我正在为科学计算做家庭作业,特别是matlab中的迭代方法Gauss-Seidel和SOR,问题是对于一个矩阵给了我意想不到的结果(解决方案不收敛)并且对于另一个矩阵收敛。
这是sor的代码,其中:
- A:系统矩阵 A * x = b
- xini:初始迭代数组
- b:与系统无关的数组 A * x = b
- maxiter:最大迭代次数
- tol:公差;
- 特别是,SOR 方法将接收称为 w 的第六个参数,它对应于松弛参数。
这是sor方法的代码:
function [x2,iter] = sor(A,xIni, b, maxIter, tol,w)
x1 = xIni;
x2 = x1;
iter = 0;
i = 0;
j = 0;
n = size(A, 1);
for iter = 1:maxIter,
for i = 1:n
a = w / A(i,i);
x = 0;
for j = 1:i-1
x = x + (A(i,j) * x2(j));
end
for j = i+1:n
x = x + (A(i,j) * x1(j));
end
x2(i) = (a * (b(i) - x)) + ((1 - w) * x1(i));
end
x1 = x2;
if (norm(b - A * x2) < tol);
break;
end
end
这是 Gauss-seidel 方法的代码:
function [x, iter] = Gauss(A, xIni, b, maxIter, tol)
x = xIni;
xnew = x;
iter = 0;
i = 0;
j = 0;
n = size(A,1);
for iter = 1:maxIter,
for i = 1:n
a = 1 / A(i,i);
x1 = 0;
x2 = 0;
for j = 1:i-1
x1 = x1 + (A(i,j) * xnew(j));
end
for j = i+1:n
x2 = x2 + (A(i,j) * x(j));
end
xnew(i) = a * (b(i) - x1 - x2);
end
x= xnew;
if ((norm(A*xnew-b)) <= tol);
break;
end
end
对于此输入:
A = [1 2 -2; 1 1 1; 2 2 1];
b = [1; 2; 5];
当调用函数 Gauss-Seidel 或 sor 时:
[x, iter] = gauss(A, [0; 0; 0], b, 1000, eps)

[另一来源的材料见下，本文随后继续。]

/-! ## Vector and mask registers -/

/-- w bits of a register from bit `lo` on. -/
def bitsAt (v : VReg) (lo w : Nat) : Nat := (v.extractLsb' lo w).toNat
/-- A register with w bits replaced from bit `lo` on. -/
def withBits (v : VReg) (lo w val : Nat) : VReg :=
  (v &&& ~~~(BitVec.ofNat 16384 (2 ^ w - 1) <<< lo)) ||| (BitVec.ofNat 16384 (val % 2 ^ w) <<< lo)

/-- vN, numbered modulo 32; a register never written reads as zero (R135). -/
def rv (t : Thread) (n : Nat) : VReg := tabGet 0 t.v (n % 32)
/-- vN := v, of which the element groups up to `top` have now been changed (R292, VEXT). -/
def wv (t : Thread) (n : Nat) (v : VReg) (top : Nat) : Thread :=
  { t with v := tabSet 0 t.v (n % 32) v,
           vext := tabSet 0 t.vext (n % 32) (max (tabGet 0 t.vext (n % 32)) top) }
/-- Element i, w bits wide, of the group that starts at vN (R132). -/
def elem (t : Thread) (n w i : Nat) : Nat := bitsAt (rv t (n + i * w / Config.vlen)) (i * w % Config.vlen) w
/-- Element i of the group that starts at vN is written (R132). -/
def setElem (t : Thread) (n w i val : Nat) : Thread :=
  let r := n + i * w / Config.vlen
  let lo := i * w % Config.vlen
  wv t r (withBits (rv t r) lo w val) (lo / 512 + 1)
/-- Bit i of a mask register; p0 reads all ones (R138). -/
def maskBit (t : Thread) (p i : Nat) : Bool := if p = 0 then true else (tabGet 0 t.p p).getLsbD i
/-- pN; p0 reads all ones. -/
def rp (t : Thread) (p : Nat) : VReg := if p = 0 then BitVec.allOnes 16384 else tabGet 0 t.p p

/-! ## The captured format and lengths -/

/-- The element type of a vfmt value (R130). -/
def vfmtTy (f : Word) : ElemTy := (ElemTy.ofCode (f.extractLsb' 0 4)).getD .s8
/-- The element width of a vfmt value. -/
def vfmtW (f : Word) : Nat := (vfmtTy f).bits
/-- The group multiplier of a vfmt value (R130). -/
def vfmtGm (f : Word) : Nat := 2 ^ fieldOf f 4 2
/-- VLMAX (R131). -/
def vlmax (f : Word) : Nat := Config.vlen * vfmtGm f / vfmtW f
/-- Columns in play (R131). -/
def ncols (c : Cap) : Nat := min c.vcols.toNat (vlmax c.vfmt)
/-- Rows in play (R131). -/
def nrows (c : Cap) : Nat := if ncols c = 0 then 0 else min c.vrows.toNat (vlmax c.vfmt / ncols c)
/-- Elements in play (R131). -/
def nElems (c : Cap) : Nat := nrows c * ncols c

/-! ## What a vector-side instruction names -/

/-- The v and e operands of an instruction by field, its TYPE where R58 checks it, and whether D is a v destination. -/
structure Shape where
  dv : Option Reg := none
  av : Option Reg := none
  bv : Option Reg := none
  de : Option Reg := none
  ae : Option Reg := none
  be : Option Reg := none
  dest : Bool := false
  ty : Option ElemTy := none
deriving DecidableEq, Repr

/-- D, A and B of a V-format arithmetic instruction whose B is v or, with S, e. -/
def shapeVs (d a b : Reg) (s : Bool) (t : ElemTy) : Shape :=
  { dv := some d, av := some a, bv := if s then none else some b, be := if s then some b else none, dest := true, ty := some t }
/-- D and A v, D written. -/
def shapeDa (d a : Reg) (t : Option ElemTy) : Shape := { dv := some d, av := some a, dest := true, ty := t }
/-- D, A and B v, D written. -/
def shapeDab (d a b : Reg) (t : Option ElemTy) : Shape := { dv := some d, av := some a, bv := some b, dest := true, ty := t }

/-- What an instruction names (R62 to R66). -/
def shapeOf : Instr → Shape
  | .valuAdd d a b _ s t | .valuSub d a b _ s t | .valuMul d a b _ s t | .valuMin d a b _ s t | .valuMax d a b _ s t
  | .valuSadd d a b _ s t | .valuSsub d a b _ s t | .valuAbsd d a b _ s t
  | .vfmaFma d a b _ s t | .vfmaFms d a b _ s t | .vfmaFnma d a b _ s t | .vfmaFnms d a b _ s t | .vfmaDot2 d a b _ s t
  | .vscaMul d a b _ s t | .vscaMacc d a b _ s t | .vscaRmul d a b _ s t | .vscaCmul d a b _ s t | .vscaRmac d a b _ s t
  | .vscaCmac d a b _ s t => shapeVs d a b s t
  | .valuiAdd d a _ _ t | .valuiRsub d a _ _ t | .valuiMin d a _ _ t | .valuiMax d a _ _ t | .valuiSadd d a _ _ t
  | .valuiSll d a _ _ t | .valuiSrl d a _ _ t | .valuiSra d a _ _ t | .valuiAnd d a _ _ t | .valuiOr d a _ _ t
  | .valuiXor d a _ _ t => shapeDa d a (some t)
  | .valuiMov d _ _ t => { dv := some d, dest := true, ty := some t }
  | .vcmp _ a b _ s _ t => { av := some a, bv := if s then none else some b, be := if s then some b else none, ty := some t }
  | .vmskFrst d _ _ | .vmskPopc d _ _ => { de := some d }
  | .vprmSlup d a b _ _ _ | .vprmSldn d a b _ _ _ => { dv := some d, av := some a, be := some b, dest := true }
  | .vprmGath d a b _ _ _ => shapeDab d a b none
  | .vprmCmpr d a _ _ _ | .vprmExpd d a _ _ _ | .vprmTran d a _ _ | .vprmMov d a _ _ _ => shapeDa d a none
  | .vprmBcst d a _ _ _ _ => { dv := some d, ae := some a, dest := true }
  | .vredSum d a _ _ t | .vredMax d a _ _ t | .vredMin d a _ _ t | .vredAmax d a _ _ t => shapeDa d a (some t)
  | .vcvt d a _ _ _ => shapeDa d a none
  | .vbplAnd d a b _ t | .vbplOr d a b _ t | .vbplXor d a b _ t | .vbplAndn d a b _ t | .vbplSll d a b _ t
  | .vbplSrl d a b _ t | .vbplSra d a b _ t => shapeDab d a b (some t)
  | .vbplNot d a _ t | .vbplPopc d a _ t => shapeDa d a (some t)
  | .vbplPext d a b _ | .vbplPins d a b _ | .vbplPmac d a b _ =>
      { dv := some d, av := some a, be := some b, dest := true, ty := some .bpi }
  | .vwld d _ _ _ _ _ _ _ => { dv := some d, dest := true }
  | .vwst d _ _ _ _ _ _ => { dv := some d }
  | .vidxLd d _ b _ _ _ => { dv := some d, bv := some b, dest := true }
  | .vidxSt d _ b _ _ => { dv := some d, bv := some b }
  | .vsxIsec d a b _ t | .vsxUnio d a b _ t | .vsxDiff d a b _ t | .vsxMrge d a b _ t => shapeDab d a b (some t)
  | .vsxIcnt d a b _ t => { de := some d, av := some a, bv := some b, ty := some t }
  | .tileScal _ a _ => { ae := some a }
  | .cdyMeta d _ => { de := some d }
  | .vamoAdd d _ b _ r _ _ _ | .vamoMin d _ b _ r _ _ _ | .vamoMax d _ b _ r _ _ _ | .vamoAnd d _ b _ r _ _ _
  | .vamoOr d _ b _ r _ _ _ | .vamoXor d _ b _ r _ _ _ | .vamoSwap d _ b _ r _ _ _ | .vamoFadd d _ b _ r _ _ =>
      { dv := if r then some d else none, bv := some b, dest := r }
  | .vamoCas d _ b _ _ _ _ => { dv := some d, bv := some b, dest := true }
  | .vwtc d _ b _ _ _ => { de := none, bv := some b, be := some d }
  | .accwUpd _ a b _ t => { av := some a, bv := some b, ty := some t }
  | .accwMrge _ t | .accwClr _ t => { ty := some t }
  | _ => {}

/-- The x registers an instruction names by field (R23). -/
def xFields : Instr → Option Reg × Option Reg × Option Reg
  | .vsetLen a b | .vsetLenf a b _ _ => (none, some a, some b)
  | .vwld _ _ b _ _ _ _ _ | .vwst _ _ b _ _ _ _ => (none, none, some b)
  | .hresSet _ a | .hresAnch _ a _ | .hresLim _ a _ | .hresBind _ a | .hresWmk _ a => (none, some a, none)
  | .kcntExt _ a | .kcntSet _ a => (none, some a, none)
  | .cdyLoad _ _ b | .cdyLstr _ _ b => (none, none, some b)
  | .tmovRtov _ _ b _ | .tmovCtov _ _ b _ | .tmovVtor _ _ b _ | .tmovVtoc _ _ b _ => (none, none, some b)
  | .syncAcq a _ | .syncRel a _ | .syncExpt a _ _ => (none, some a, none)
  | .syncBind d a b _ => (some d, some a, some b)
  | .syncUbnd d a _ => (some d, some a, none)
  | .vamoAdd _ a _ _ _ _ _ _ | .vamoMin _ a _ _ _ _ _ _ | .vamoMax _ a _ _ _ _ _ _ | .vamoAnd _ a _ _ _ _ _ _
  | .vamoOr _ a _ _ _ _ _ _ | .vamoXor _ a _ _ _ _ _ _ | .vamoSwap _ a _ _ _ _ _ _ | .vamoCas _ a _ _ _ _ _
  | .vamoFadd _ a _ _ _ _ _ | .vwtc _ a _ _ _ _ => (none, some a, none)
  | .linkXfer d a b _ _ => (some d, some a, some b)
  | .linkLacq b | .linkLrel b | .linkLsig b => (none, none, some b)
  | .collAred a _ | .collRsct a _ | .collAgat a _ => (none, some a, none)
  | .lnch a b => (none, some a, some b)
  | _ => (none, none, none)

/-- What a push captures (R23). -/
def captureOf (t : Thread) (i : Instr) : Cap :=
  let (d, a, b) := xFields i
  let get (r : Option Reg) : Word := match r with | some r => rx t r | none => 0
  { vfmt := t.csr.vfmt, vrows := t.csr.vrows, vcols := t.csr.vcols, vmode := t.csr.vmode, vesr := t.csr.vesr,
    srseed := t.csr.srseed, srbase := t.csr.srbase, stctl := t.csr.stctl, stloss := t.csr.stloss, rsctl := t.csr.rsctl,
    pc := t.pc, xd := get d, xa := get a, xb := get b }

/-- The wider and narrower widths of a conversion against GM: groups of each field; `none` when one exceeds 8 (R57). -/
def cvtGroups (gm : Nat) (tt ft : ElemTy) : Option (Nat × Nat) :=
  let gd := if ft.bits < tt.bits then gm * (tt.bits / ft.bits) else gm
  let ga := if tt.bits < ft.bits then gm * (ft.bits / tt.bits) else gm
  if 8 < gd ∨ 8 < ga then none else some (gd, ga)

/-- Registers in the D group of a v destination. -/
def destGroup (f : Word) : Instr → Nat
  | .vcvt _ _ _ tt ft => ((cvtGroups (vfmtGm f) tt ft).getD (vfmtGm f, 0)).1
  | _ => vfmtGm f

/-- A v field is aligned for a group of n registers (R57). -/
def aligned (r : Option Reg) (n : Nat) : Bool := match r with | some r => r.toNat % n = 0 | none => true

/-- The width that WD of a VPRM names (R64). -/
def pwBits : PWidth → Nat
  | .w8 => 8 | .w16 => 16 | .w32 => 32 | .w64 => 64

/-- The WD of a VPRM. -/
def vprmWidth : Instr → Option PWidth
  | .vprmSlup _ _ _ _ _ w | .vprmSldn _ _ _ _ _ w | .vprmGath _ _ _ _ _ w | .vprmCmpr _ _ _ _ w | .vprmExpd _ _ _ _ w
  | .vprmBcst _ _ _ _ _ w | .vprmTran _ _ _ w | .vprmMov _ _ _ _ w => some w
  | _ => none

/-- The checks of R57, R58 and WD against the captured vfmt. -/
def fitsVfmt (f : Word) (i : Instr) : Bool :=
  let sh := shapeOf i
  let gm := vfmtGm f
  (match i with
   | .vcvt d a _ tt ft =>
     ft.bits = vfmtW f && (match cvtGroups gm tt ft with
       | some (gd, ga) => aligned (some d) gd && aligned (some a) ga
       | none => false)
   | _ => aligned sh.dv gm && aligned sh.av gm && aligned sh.bv gm) &&
  (match sh.ty with | some t => t.bits = vfmtW f | none => true) &&
  (match vprmWidth i with | some w => pwBits w = vfmtW f | none => true)

/-- The v registers an instruction writes, as numbers: its D group, or the one register of an e or TMOV destination
(R115, R140, R217). -/
def destRegs (f : Word) (i : Instr) : List Nat :=
  let sh := shapeOf i
  match i with
  | .tmovRtov _ a _ _ | .tmovCtov _ a _ _ => [a.toNat]
  | _ =>
    match sh.de, sh.dv with
    | some e, _ => [e.toNat]
    | none, some d => if sh.dest then (List.range (destGroup f i)).map (fun k => (d.toNat + k) % 32) else []
    | none, none => []

/-- The governing mask number of an instruction with a P field. -/
def maskOf : Instr → Nat
  | .valuAdd _ _ _ p _ _ | .valuSub _ _ _ p _ _ | .valuMul _ _ _ p _ _ | .valuMin _ _ _ p _ _ | .valuMax _ _ _ p _ _
  | .valuSadd _ _ _ p _ _ | .valuSsub _ _ _ p _ _ | .valuAbsd _ _ _ p _ _
  | .vfmaFma _ _ _ p _ _ | .vfmaFms _ _ _ p _ _ | .vfmaFnma _ _ _ p _ _ | .vfmaFnms _ _ _ p _ _ | .vfmaDot2 _ _ _ p _ _
  | .vscaMul _ _ _ p _ _ | .vscaMacc _ _ _ p _ _ | .vscaRmul _ _ _ p _ _ | .vscaCmul _ _ _ p _ _ | .vscaRmac _ _ _ p _ _
  | .vscaCmac _ _ _ p _ _ => p.toNat
  | .valuiAdd _ _ _ p _ | .valuiRsub _ _ _ p _ | .valuiMin _ _ _ p _ | .valuiMax _ _ _ p _ | .valuiSadd _ _ _ p _
  | .valuiSll _ _ _ p _ | .valuiSrl _ _ _ p _ | .valuiSra _ _ _ p _ | .valuiAnd _ _ _ p _ | .valuiOr _ _ _ p _
  | .valuiXor _ _ _ p _ => p.toNat
  | .valuiMov _ _ p _ => p.toNat
  | .vcmp _ _ _ p _ _ _ => p.toNat
  | .vmskAnd _ _ _ p | .vmskOr _ _ _ p | .vmskXor _ _ _ p | .vmskAndn _ _ _ p | .vmskOrn _ _ _ p => p.toNat
  | .vmskNot _ _ p | .vmskMov _ _ p | .vmskFrst _ _ p | .vmskPopc _ _ p => p.toNat
  | .vprmSlup _ _ _ p _ _ | .vprmSldn _ _ _ p _ _ | .vprmGath _ _ _ p _ _ | .vprmBcst _ _ _ p _ _ => p.toNat
  | .vprmCmpr _ _ p _ _ | .vprmExpd _ _ p _ _ | .vprmMov _ _ p _ _ => p.toNat
  | .vprmTran _ _ p _ => p.toNat
  | .vredSum _ _ p _ _ | .vredMax _ _ p _ _ | .vredMin _ _ p _ _ | .vredAmax _ _ p _ _ => p.toNat
  | .vcvt _ _ p _ _ => p.toNat
  | .vbplAnd _ _ _ p _ | .vbplOr _ _ _ p _ | .vbplXor _ _ _ p _ | .vbplAndn _ _ _ p _ | .vbplSll _ _ _ p _
  | .vbplSrl _ _ _ p _ | .vbplSra _ _ _ p _ => p.toNat
  | .vbplNot _ _ p _ | .vbplPopc _ _ p _ => p.toNat
  | .vbplPext _ _ _ p | .vbplPins _ _ _ p | .vbplPmac _ _ _ p => p.toNat
  | .vwld _ _ _ p _ _ _ _ => p.toNat
  | .vwst _ _ _ p _ _ _ => p.toNat
  | .vidxLd _ _ _ p _ _ => p.toNat
  | .vidxSt _ _ _ p _ => p.toNat
  | .vsxIsec _ _ _ p _ | .vsxIcnt _ _ _ p _ | .vsxUnio _ _ _ p _ | .vsxDiff _ _ _ p _ | .vsxMrge _ _ _ p _ => p.toNat
  | .tileMma _ _ _ p _ => p.toNat
  | .tileZero _ p | .tileScal _ _ p => p.toNat
  | .tmovRtov _ _ _ p | .tmovCtov _ _ _ p | .tmovVtor _ _ _ p | .tmovVtoc _ _ _ p => p.toNat
  | .vamoAdd _ _ _ p _ _ _ _ | .vamoMin _ _ _ p _ _ _ _ | .vamoMax _ _ _ p _ _ _ _ | .vamoAnd _ _ _ p _ _ _ _
  | .vamoOr _ _ _ p _ _ _ _ | .vamoXor _ _ _ p _ _ _ _ | .vamoSwap _ _ _ p _ _ _ _ => p.toNat
  | .vamoCas _ _ _ p _ _ _ => p.toNat
  | .vamoFadd _ _ _ p _ _ _ => p.toNat
  | .vwtc _ _ _ p _ _ => p.toNat
  | .accwUpd _ _ _ p _ => p.toNat
  | _ => 0

/-- The mask register an instruction of VCMP or VMSK writes (R138). -/
def maskDest : Instr → Option Nat
  | .vcmp d _ _ _ _ _ _ | .vmskAnd d _ _ _ | .vmskOr d _ _ _ | .vmskXor d _ _ _ | .vmskAndn d _ _ _ | .vmskOrn d _ _ _
  | .vmskNot d _ _ | .vmskMov d _ _ => some d.toNat
  | _ => none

[x, iter] = sor(A, [0; 0; 0], b, 1000, eps, 1.5)
高斯的输出是:
x =
1.0e+304 *
1.6024
-1.6030
0.0011
iter =
1000
对于 sor 是:
x =
NaN
NaN
NaN
iter =
1000
但是对于以下系统能够找到解决方案:
A = [ 4 -1 0 -1 0 0;
-1 4 -1 0 -1 0;
0 -1 4 0 0 -1;
-1 0 0 4 -1 0;
0 -1 0 -1 4 -1;
0 0 -1 0 -1 4 ]
b = [1 0 0 0 0 0]'
解决方案:
[x, iter] = sor(A, [0; 0; 0], b, 1000, eps, 1.5)
x =
0.2948
0.0932
0.0282
0.0861
0.0497
0.0195
iter =
52
方法的行为取决于两个矩阵的条件?因为我注意到第二个矩阵比第一个矩阵的条件更好。有什么建议么?